Reminding me of all the times
I've tried before and failed
The waves they keep on telling me
Time and time again
"Boy, you'll never win,
You'll never win."



But the voice of truth tells me a different story

The voice of truth says "Do not be afraid!"
And the voice of truth says "This is for my glory"
Out of all the voices calling out to me
I will choose to listen and believe the voice of truth

I know that I hardly post about private affairs and emotional thoughts in this blog. In fact, I think it was only once or twice where I succumbed to temptation. I usually find writing a good form of expressing myself, and usually as this is available to public view I don't do what I did in past blogs anymore.

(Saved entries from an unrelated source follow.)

/-- The marks that a trailer waiting for their loads reports (R141): every mark when it waits for no load more,
else that of the awaited register. -/
def Arch.trailerPoison (a : Arch) (l : Nat) (aw : Option Nat) : Option FaultInfo :=
  (a.regs.cells.find? fun c => c.2.poison.isSome && !c.2.told && (l == 0 || aw == some c.1)).bind (·.2.poison)

/-- The registers with every mark reported. -/
def RegFile.tell (f : RegFile) : RegFile := { f with cells := f.cells.map fun c => (c.1, { c.2 with told := true }) }

/-- A fault that run number q has left, to be taken at the start of the thread's next run; an earlier one stays. -/
def Thread.defer (t : Thread) (f : FaultInfo) (q : Option Nat) : Thread :=
  { t with
    deferred := some (t.deferred.getD { f with deferred := true })
    defSeq := if t.deferred.isSome then t.defSeq else q }

/-- A fence of a thread is not performed: a run that starts after a trailer with STORES 0 starts after it (R393). -/
def State.fencing (s : State) (r : TRef) : Bool :=
  s.stores.any fun p => p.who = r && (match p.op with
    | .fence _ _ => true
    | _ => false)

/-- A thread past its terminator, ready if its trailer's counts hold and, where it waits for every store, its fences are
performed (R112, R135, R393). -/
def State.tryReady (s : State) (r : TRef) : State :=
  match s.thread r with
  | none => s
  | some t =>
    if t.stop.isSome then s
    else match t.status with
    | .trailer l st c ti aw =>
      if t.trailerMet l st c ti aw && !(st == 0 && s.fencing r) then
        let s := match t.arch.trailerPoison l aw with
          | some f => s.setThread r
              { t.defer f (some (t.seq - 1)) with
                arch := { t.arch with regs := t.arch.regs.tell }
                run := { t.run with snap := { t.run.snap with regs := t.run.snap.regs.tell } } }
          | none => s
        s.makeReady r 0
      else s
    | _ => s

/-! ### Values that arrive in registers (R117, R118) -/

/-- The class counter of a thread after f. -/
def Thread.count (t : Thread) (c : Cls) (f : Nat → Nat) : Thread :=
  match c with
  | .loads => { t with loads := f t.loads }
  | .stores => { t with stores := f t.stores }
  | .copies => { t with copies := f t.copies }
  | .tiles => { t with tiles := f t.tiles }
  | .none => t

/-- The present count of a class. -/
def Thread.counter (t : Thread) (c : Cls) : Nat :=
  match c with
  | .loads => t.loads | .stores => t.stores | .copies => t.copies | .tiles => t.tiles | .none => 0

/-- Registers written in one register file. -/
def RegFile.setAll (f : RegFile) (ws : List (Nat × Reg)) : RegFile := ws.foldl (fun acc w => acc.set w.1 w.2) f

/-- The registers that a handler finds written (R304). -/
def isHandlerReg (r : Nat) : Bool := r == 0 || r == 4 || r == 5 || r == 6 || r == 8 || r == 9

/-- Registers written for a run. A run before the trap frame was written reaches the frame too, and in a handler it does
not reach the registers that the entry wrote (R304, R313). -/
def Arch.arrive (a : Arch) (seq : Nat) (ws : List (Nat × Reg)) : Arch :=
  let old := match a.frame with
    | some f => decide (seq < f.fseq)
    | none => false
  let here := if old && a.depth == 1 then ws.filter fun w => !isHandlerReg w.1 else ws
  { a with regs := a.regs.setAll here, frame := a.frame.map fun f => if old then { f with regs := f.regs.setAll ws } else f }

/-- Values arrive for a run of a thread: they are written to its registers, and to every state kept from the
start of a later run. One class count falls and the registers are outstanding no longer. -/
def State.arrive (s : State) (r : TRef) (seq : Nat) (ws : List (Nat × Reg)) (c : Cls) : State :=
  let s := s.modThread r fun t =>
    let t := { t with arch := t.arch.arrive seq ws
                      busy := ws.foldl (fun (b : List Nat) (w : Nat × Reg) => b.erase w.1) t.busy
                      run := if seq < t.seq then { t.run with snap := t.run.snap.arrive seq ws } else t.run }
    t.count c (· - 1)
  let s := { s with held := s.held.map fun (h : HeldRun) =>
    if h.who = r ∧ seq < h.seq then { h with snap := h.snap.arrive seq ws } else h }
  s.tryReady r
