/-! ### Completion (R178, R180) -/

/-- The value of the completion word (R178). -/
def Copy.compValue (c : Copy) : Word :=
  if c.code = 0 ∨ c.code = 7 then c.blk.cvalue else BitVec.ofNat 32 (0xFFFFFF00 + c.code)
/-- The status word (R177): LOST saturates at 24 bits. -/
def Copy.status (c : Copy) : Word := BitVec.ofNat 32 (min c.lost.dedup.length (2 ^ 24 - 1) * 256 + c.code)

/-- The completion word could not be written (R178). -/
def Copy.compFail (c : Copy) (code : Nat) : Copy :=
  { c with code := if c.code = 0 ∨ c.code = 7 then code else c.code, comp := 2 }

/-- The place of a generic completion word: in this module or its domain, and for copy.remote nowhere but in this module or in one that
the command writes (R178, 22_fabric_host.md R337, R343). -/
def State.compPlace (s : State) (c : Copy) : Option Loc :=
  match (s.wg c.who.wg).map fun g => s.enginePlace g c.sup (c.kind == 7) .store c.blk.caddr 4 with
  | some (.ok (.key k)) => some (.key k)
  | some (.ok (.remote m pa)) => if c.kind = 7 ∧ !(c.dests.contains (m, pa / 2 ^ 44)) then none else some (.remote m pa)
  | _ => none

/-- The word of scratchpad that a completion is to be written to. -/
def State.compWord (s : State) (c : Copy) : Option Nat :=
  c.compKey.orElse fun _ => match s.compPlace c with
    | some (.key k) => if isScratch k then some k else none
    | _ => none

/-- The completion word is written, as a release at the command's scope, or goes out to another module (R178, R180). -/
def State.writeCompletion (s : State) (c : Copy) : State :=
  let v := natLe 4 c.compValue.toNat
  let s := s.engineRelease c.core (scopeOfCode c.blk.scope) (match c.compKey, s.compPlace c with
    | none, some (.key k) => [k]
    | _, _ => [])
  match c.compKey with
  | some k =>
    if !(s.still c.who k 4) then s.modCopy c.id fun c => c.compFail 2 else
    let s := (s.pokes none (bytesAt k v)).setFull none k true
    (s.monitorAll [k]).modCopy c.id fun c => { c with comp := 2 }
  | none => match s.compPlace c with
    | none => s.modCopy c.id fun c => c.compFail 2
    | some (.key k) =>
      let s := s.copyOut c (bytesAt k v)
      let s := if isScratch k then (s.setFull none k true).monitorAll [k] else s
      s.modCopy c.id fun c => { c with comp := 2 }
    | some (.remote m pa) =>
      let (j, s) := s.takeId
      let s := s.addRemote { id := j, purpose := .completion c.id, part := c.part, mod := m, type := 3, paddr := pa, body := v,
                             port := alook m c.ports }
      s.modCopy c.id fun c => { c with comp := 1 }

/-- COPY_COMPLETE (R177, R178, R180): a command with nothing left to write writes its completion word, and after that
its status. Its writes come before the issuing thread's later accesses (R151): the clean copies of its core go, and of the core
that its thread is on now. -/
def execCopyComplete (id : Nat) (s : State) : Result :=
  match s.copies.find? fun c => c.id == id with
  | none => .next s
  | some c =>
    if !c.started || !c.writes.isEmpty || !c.sentWrites.isEmpty || c.reducing || c.comp == 1 ||
        (c.comp == 0 && c.blk.cp && s.claimedAt (s.compWord c) 4) then .next s
    else
      let s := if c.comp == 0 && c.blk.rel then s.releaseAt c.core (scopeOfCode c.blk.scope) else s
      let s := if c.comp == 0 && c.blk.cp then s.writeCompletion c else s.modCopy id fun c => { c with comp := 2 }
      match s.copies.find? fun c => c.id == id with
      | none => .next s
      | some c =>
        if c.comp != 2 then .next s
        else
          let s := (s.dropClean c.core none).dropClean (s.coreOf c.who) none
          let s := { s with copies := s.copies.filter fun x => x.id != id }
          .next (s.arrive c.who c.seq [(c.d, { val := regN32 c.status })] .copies)

end Sys2Proof.Machine
end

But right now I just feel like something needs to come out, and hopefully in a weird way this could serve as a testimony of God's goodness and love.

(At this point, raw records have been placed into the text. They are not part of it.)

/-- The format word of TLD and TST (R213). -/
def fmtKindOk (f : Nat) : Bool := validTag (f % 2 ^ 16) && (elemSize (tagKind f)).isSome
def fmtSize (f : Nat) : Nat := (elemSize (tagKind f)).getD 1

/-- The new descriptor of a TZERO (R212). -/
def zeroTile (x : DWord) (gen : Nat) : Tile :=
  let n := x.toNat
  { v := true, plan := false, rows := n % 256 + 1, cols := n / 2 ^ 8 % 256 + 1, tag := BitVec.ofNat 16 (n / 2 ^ 16),
    abase := n / 2 ^ 32 % 2 ^ 18, voff := n / 2 ^ 51 * 4, gen := gen }

/-- What TGET writes or TSET requires at an element: the lane tag, or none where the tile does not allow it (R215). -/
def Tile.laneTag (t : Tile) (j : Nat) : Option Half :=
  if t.kind = 1 ∧ t.smode ≤ 1 then some (BitVec.ofNat 16 (mkTag 1 0 t.scale))
  else if t.kind = 7 ∧ t.smode = 0 then some tagF32
  else if t.kind = 8 ∧ t.smode = 0 ∧ j % 2 = 0 then some (kTag 8)
  else none

/-- The operand words of a TILE or PLAN instruction raise CMDBLOCK whatever its tiles are (R212 to R216, 13_plan_tiles.md R227 to
R236). -/
def Cmd.refused (c : Cmd) : Bool :=
  let w := fun i => (c.words.getD i 0).toNat
  match c.op with
  | .tld => 5 < w 1 / 2 ^ 16 % 8 || 2 ^ 20 ≤ w 1
  | .tst => 5 < w 1 / 2 ^ 16 % 8 || 2 ^ 20 ≤ w 1
  | .tcvt => 16 ≤ w 0 || 5 < w 0 % 8
  | .tredr => 64 ≤ w 0 || w 0 % 4 == 3 || 5 < w 0 / 4 % 8
  | .tredc => 64 ≤ w 0 || w 0 % 4 == 3 || 5 < w 0 / 4 % 8
  | .pform => c.d == c.p || 2 ^ 31 ≤ w 1 || w 0 == 0 || 0x7F800000 ≤ w 0
  | .pmarg => 2 ≤ w 1
  | .balance => 2 ^ 12 ≤ w 0 || (f32.decode (w 1)).isNan || 2 ^ 31 < w 1
  | .pextract => 16 ≤ w 0 || 5 < w 0 % 8
  | .pstat => w 0 / 8 % 32 != 0 || 2 ^ 24 ≤ w 0 || w 0 % 8 == 7 ||
      (!([1, 2, 3, 4].contains (w 0 % 8)) && w 0 / 2 ^ 8 % 2 ^ 16 != 0)
  | _ => false

/-- The checks of a TILE instruction on what stands at its run's commit (R221); blk is its block. -/
def State.tileFault (s : State) (r : TRef) (g : Wg) (c : Cmd) (blk : List Byte) : Option FaultInfo :=
  let d := g.tile c.d
  let a := g.tile c.p
  let w := fun i => (c.words.getD i 0).toNat
  let place := fun (x : Word) (n : Nat) (k : Access) => match s.scratchAt g x n with
    | .ok _ => none
    | .error e => some (faultAt e (x.setWidth 64) k true)
  match c.op with
  | .mma =>
    let b := MmaBlock.parse blk
    let rv := if b.rv then place b.rvaddr 16 .atomic else none
    rv.orElse fun _ => firstFault [(s.mmaRefused r g b d, .cmdblock), (mmaTagBad b d, .tag)]
  | .tld =>
    let mem := if d.isPlain && fmtKindOk (w 1) then s.tileSpan r g d c.addr (w 0) (fmtSize (w 1)) .load else none
    mem.orElse fun _ => firstFault [(c.refused, .cmdblock), (!d.isPlain || !fmtKindOk (w 1), .tag)]
  | .tst =>
    let mem := if d.isPlain && fmtKindOk (w 1) then s.tileSpan r g d c.addr (w 0) (fmtSize (w 1)) .store else none
    mem.orElse fun _ => firstFault [(c.refused, .cmdblock), (!d.isPlain || !fmtKindOk (w 1), .tag)]
  | .tzero =>
    let t := zeroTile c.addr 0
    let vec := if t.smode = 2 then t.rows else if t.smode = 3 then t.cols else 0
    firstFault
      [(c.addr.getLsbD 50 || t.abase % 256 != 0 || decide (g.accLen < t.abase + t.bytes) ||
          (decide (0 < vec) && decide (g.sideLen < t.voff + vec)) || (t.kind == 8 && t.cols % 2 == 1), .cmdblock),
       (!tileTagOk t.tag.toNat, .tag)]
  | .tcvt =>
    firstFault
      [(c.refused || (d.isPlain && a.isPlain && (d.rows != a.rows || d.cols != a.cols || d.regionsMeet a)), .cmdblock),
       (!d.isPlain || !a.isPlain, .tag)]
  | .tget =>
    firstFault
      [(a.isPlain && (decide (a.rows ≤ w 0 / 2 ^ 16) || decide (a.cols ≤ w 0 % 2 ^ 16)), .cmdblock),
       (!a.isPlain || (a.laneTag (w 0 % 2 ^ 16)).isNone, .tag)]
  | .tset =>
    firstFault
      [(d.isPlain && (decide (d.rows ≤ w 1 / 2 ^ 16) || decide (d.cols ≤ w 1 % 2 ^ 16)), .cmdblock),
       (!d.isPlain || d.laneTag (w 1 % 2 ^ 16) != some ((c.words.getD 2 0).setWidth 16), .tag)]
  | .tredr =>
    firstFault
      [(c.refused || (d.isPlain && a.isPlain && (d.rows != a.rows || d.cols != 1 || d.regionsMeet a)), .cmdblock),
       (!d.isPlain || !a.isPlain, .tag)]
  | .tredc =>
    firstFault
      [(c.refused || (d.isPlain && a.isPlain && (d.rows != 1 || d.cols != a.cols || d.regionsMeet a)), .cmdblock),
       (!d.isPlain || !a.isPlain, .tag)]
  | .tstat => firstFault [(!a.v, .tag)]
  | .tgen =>
    let b := GenBlk.parse blk
    let comp := if b.cp && b.csp then place (b.caddr.setWidth 32) 4 .store else none
    comp.orElse fun _ => firstFault [(b.refused, .cmdblock)]
  | _ => none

The emptiness and emotional trauma I've been going through might not be what one call unhealthy depression, but there were just many times in the past 2 years where I felt I've reached my breaking point and desperately needed rest.

It really isn't the same when this blog isn't private. I should start getting into the habit of writing in my husband book more often. :D
Basically what I'm feeling right now is the emptiness I feel when people "like me".
Firstly, they have bad taste.
Secondly, it's so painful to see how people never look beyond what they like to see and how all those feelings only go as deep as infatuation or a liking to my physical attributes.

I really don't see why one might like me for that. But if it is, I don't like it too.
Sometimes I wish God would just keep me away from temptation and just tell me who's the one. I'm so tired of looking through the sea of them only to see predatory interest in their eyes.

You might laugh, you might scoff.
I would do both but it's so scary its not even funny anymore.